What on earth? I think, and run nimbly towards the sound. My bag bangs against my legs as I run so I walk slower and stop suddenly at a sound I recognize. My breath quickens in anticipation- it’s the sound of fencing. I turn the corner and freeze at the strange scene. There is a broken vehicle in the middle of the road that looks like it had a crash landing. There are also a group of people. Three guys, one gangly guy, with hair a golden brown. Another one has a big strong build and blond hair, and the other one looks pretty average with a shock of black hair. There are also two girls, one really tall with brown locks down to her waist and the other about the same size as the gangly boy with the same shade of golden brown hair.

They are all wearing blue, but that wasn’t the weird part. They were all holding weapons. The gangly boy is holding bow and arrows. The guy with the black hair is holding a sword; the blond guy is holding a sword as well. The girl with the long hair was holding a pair of Bagua Iron fans, and the other girl was holding a pair of knives.

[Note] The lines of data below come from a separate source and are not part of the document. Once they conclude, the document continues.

-- ==== Sys2Proof/Syntax.lean ====
section
/-! DEFINITION. The commands of the block: one constructor for each row of spec/opcode_table.json, with its operands.
An instruction of a core is the command "context `c` issues this instruction": the constructor gives the opcode and
`w` gives bits [55:0] of the word (06 R162), so reserved fields, the predicate header and every operand are there. -/

namespace Sys2Proof

/-- A logical core of a compute die (01 R24, R26). -/
structure CoreId where
  die : Fin 48
  core : Fin 256
  deriving DecidableEq, Repr

/-- A context of a logical core (03 R55). -/
structure CtxId where
  die : Fin 48
  core : Fin 256
  ctx : Fin 2
  deriving DecidableEq, Repr

/-- The key of a core: die * 256 + logical core, the module-wide logical core number (R26). -/
def CoreId.key (k : CoreId) : Nat := k.die.val * 256 + k.core.val

def CtxId.key (c : CtxId) : Nat := c.die.val * 256 + c.core.val

def CtxId.coreId (c : CtxId) : CoreId := ⟨c.die, c.core⟩

/-- Who makes an access that is not an instruction's own: a program in context `c`, the host, or the die supervisor of die
`d`, 48 the MMC (02 Table 2-4). -/
inductive Requester where
  | prog (c : CtxId)
  | host
  | supervisor (d : Nat)
  deriving DecidableEq, Repr

/-- Who sends a Chabohar message (15 R480, R482): a node of bus A (0) or B (1), a UDP address and port, a PCIe mailbox, or
the MMC behind a Felun port. -/
inductive Client where
  | can (bus node : Nat)
  | udp (addr port : Nat)
  | pcie (mailbox : Nat)
  | felun (port : Nat)
  deriving DecidableEq, Repr

/-- What a CAN port measures (21 R638): the levels of an idle bus in mV; the dominant differential of a frame of its own;
the lowest and highest differential on a falling edge of bus traffic. -/
inductive CanMeasure where
  | levels (canh canl : Int)
  | dominant (mv : Int)
  | edge (low high : Int)
  deriving DecidableEq, Repr

/-- What the voters of a unit read in a start (17 R550): its own supervisor, then the voters facing N, E, S, W, in the first
test and in the retest. A verdict is the list of defects it holds, as locators, empty for pass; `none` is no reading. -/
structure UnitTest where
  unit : Word
  first : List (Option (List Word))
  again : List (Option (List Word))
  deriving DecidableEq, Repr

/-- What the margin sweep found for a region (17 R554): H at 1.20 and 1.45 GHz in mV, the highest clock in MHz whose step 0
passed (1,200 when none did), and whether step 0 failed at 1.20 GHz. -/
structure Margin where
  region : Fin 192
  h120 : Nat
  h145 : Nat
  ceiling : Nat
  step0 : Bool
  deriving DecidableEq, Repr

/-- What the host returned for a page of the host pool (08 R268): its 262,144 payload bytes and 8,192 scale bytes, empty while they have
not come, and the granules of them that came as poison. -/
structure HostPage where
  bytes : List (BitVec 8)
  bad : List Nat
  deriving DecidableEq, Repr

/-- What the physical world gives a start (17): the phase it has reached when the command ends; whether power came on anew and
whether it returned after a shutdown; three samples of the place pins; the feeds that qualified; whether the calendar
survived and the retained store passes its CRC; how each slot's flash pages read (0 at once, 1 at the second read, 2 not at
all); the fuse bits that do not blow; dies that fail by measurement, with reason and phase; die-to-die lanes that fail to
train; the tested units that did not pass at once with every voter; the stopped cores that fail a re-test; the sweep of the
regions that did not pass every step; and the dies whose field map reads bad in both copies. -/
structure StartIn where
  last : Fin 9
  power : Bool
  returned : Bool
  pins : List (BitVec 20)
  feeds : BitVec 8
  calKept : Bool
  retained : Bool
  pages : List Nat
  unblown : BitVec 64
  dead : List (Fin 48 × Nat × Word × Nat)
  lanes : List Word
  units : List UnitTest
  fails : List (Nat × Nat)
  margins : List Margin
  mapLost : List (Fin 48)
  deriving DecidableEq, Repr
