-- ==== Sys2Proof/Machine/Num.lean ====
section
/-! DEFINITION. Chapter 04: number formats, exact values and the one rounding every operation uses.
A finite value is exact: a sign, a natural mantissa and a power of two (R92, R103). -/

namespace Sys2Proof.Machine

/-- A value of any floating-point format (R92, R93): every NaN is quiet and carries no payload. -/
inductive Val where
  | nan
  | inf (neg : Bool)
  /-- (-1)^neg * m * 2^e; a zero mantissa keeps its sign. -/
  | fin (neg : Bool) (m : Nat) (e : Int)
  deriving DecidableEq, Repr

/-- The parameters of a floating-point format (Tables 4-2 and 4-3). -/
structure FloatFmt where
  ebits : Nat
  mbits : Nat
  bias : Nat
  /-- the largest finite value is `maxM * 2^maxE`. -/
  maxM : Nat
  maxE : Int
  hasInf : Bool
  /-- the canonical NaN encoding, where the format has one. -/
  nanBits : Option Nat
  deriving DecidableEq, Repr

def fmtFP32 : FloatFmt := ⟨8, 23, 127, 2 ^ 24 - 1, 104, true, some 0x7FC00000⟩
def fmtBF16 : FloatFmt := ⟨8, 7, 127, 255, 120, true, some 0x7FC0⟩
def fmtFP16 : FloatFmt := ⟨5, 10, 15, 2047, 5, true, some 0x7E00⟩
def fmtE4M3 : FloatFmt := ⟨4, 3, 7, 14, 5, false, some 0x7F⟩
def fmtE5M2 : FloatFmt := ⟨5, 2, 15, 7, 13, true, some 0x7E⟩
def fmtE3M2 : FloatFmt := ⟨3, 2, 3, 7, 2, false, none⟩
def fmtE2M3 : FloatFmt := ⟨2, 3, 1, 15, -1, false, none⟩
def fmtE2M1 : FloatFmt := ⟨2, 1, 1, 3, 1, false, none⟩

/-- The element width of a format in bits. -/
def FloatFmt.width (f : FloatFmt) : Nat := 1 + f.ebits + f.mbits

/-- What an encoding denotes (R92, Table 4-3). -/
def FloatFmt.decode (f : FloatFmt) (bits : Nat) : Val :=
  let neg := bits.testBit (f.width - 1)
  let ex := bits / 2 ^ f.mbits % 2 ^ f.ebits
  let man := bits % 2 ^ f.mbits
  if f.hasInf && ex == 2 ^ f.ebits - 1 then
    if man = 0 then .inf neg else .nan
  else if !f.hasInf && f.nanBits.isSome && ex == 2 ^ f.ebits - 1 && man == 2 ^ f.mbits - 1 then .nan
  else if ex = 0 then .fin neg man (1 - (f.bias : Int) - f.mbits)
  else .fin neg (man + 2 ^ f.mbits) ((ex : Int) - f.bias - f.mbits)

/-- Rounding modes (Table 4-5). -/
inductive RMode where
  | rne | rtz
  /-- stochastic, with the generator word `r` of the element (R106). -/
  | sr (r : Nat)
  deriving DecidableEq, Repr

/-- The sticky flags one operation raises (Table 4-9), as the bits of CTX_FLAGS. -/
abbrev Flags := BitVec 12

def flNV : Flags := 0x001
def flDZ : Flags := 0x002
def flOF : Flags := 0x004
def flUF : Flags := 0x008
def flNX : Flags := 0x010
def flSAT : Flags := 0x100
def flSPILL : Flags := 0x200
def flSCNAN : Flags := 0x400
def flBCLAMP : Flags := 0x800
def flNone : Flags := 0

/-- A positive magnitude `m * 2^e`; `sticky` says the true value lies strictly between `m` and `m + 1` units. -/
structure Mag where
  m : Nat
  e : Int
  sticky : Bool
  deriving DecidableEq, Repr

I cry out in surprise. Damn it I think but it’s too late they heard me and they all turn around with bewildered faces. Something whistles by my face missing my cheek by centimeters. It’s an arrow. I back up against the building behind me, shrouding myself in shadow, my breath quickens in alarm.
“What are you guys doing?” I cry, trying for brave, but my voice sounded and octave higher. They walk towards me, and I freeze in fear. I’m screaming at myself to move when finally my fencing instinct comes in and I pull out my epee from my bag. The blond haired guy, appears to be the leader of the group, jumps forward with a thrust from his sword. His sword is wide and looks heavy, the hilt is engraved with writing and there is a sapphire embedded to the end of the hilt as well. My thin epee was no match for it.

I block his thrust and put in a thrust of my own. We start to plunge back and forth getting a feel of each other’s skills. He is a really good swordsman, I think to myself. A nice opponent if it were under different circumstances. I try my luck and plunge my epee to disarm him, but since my epee is just a fencing weapon the top half of it breaks off. Taking advantage of my confusion and sorrow he jumps forward with a roar and easily disarms me.

I freeze in shock; no one is ever able to beat me in fencing, than ag
Four answers:
zoe
2010-07-05 22:22:09 UTC
I think that for a first chapter there is too little information establish about the narrator and situation for the reader to care about them, thus making it strange to read. the narrator should be established at the beginning in more ways than just being a fencing person.

also it is lacking in dialogue, interesting action, and mood. however, the descriptions are pretty good.



this just doesn't feel like a first chapter to me, it seems kind of random and underdeveloped; the writing isn't bad it just needs work.



hope this helps!
Poppo
2010-07-06 08:01:11 UTC
It's really good except for the part about the oil spill. Unless your gonna get the book published in the next couple months, I'd take it out.
lordahl
2016-10-18 02:14:10 UTC
you're able to restore grammar. it is incredibly in no way exciting even nonetheless strange issues are going on. You tell way too plenty you should assessment to teach. You did not incredibly describe something aside from exclaiming her hair became blonde. i don't probable see it going everywhere nor do i prefer to confirm it pass everywhere. So in this fantasy form e book at this factor there isn't plenty you're able to do to make it stand out different than once you're making the girl a deranged ninety 365 days previous lady who has venture letting pass of her ex-dragon/wolf/witch/wizard years in the past she became like banished from the appropriate kingdom of blondie land abode of dragon/wolf/witch/wizards.
triple flip
2010-07-05 22:37:49 UTC
i really like it as an opening, and the paragraphs are all a good length and in balance. i love that she does fencing!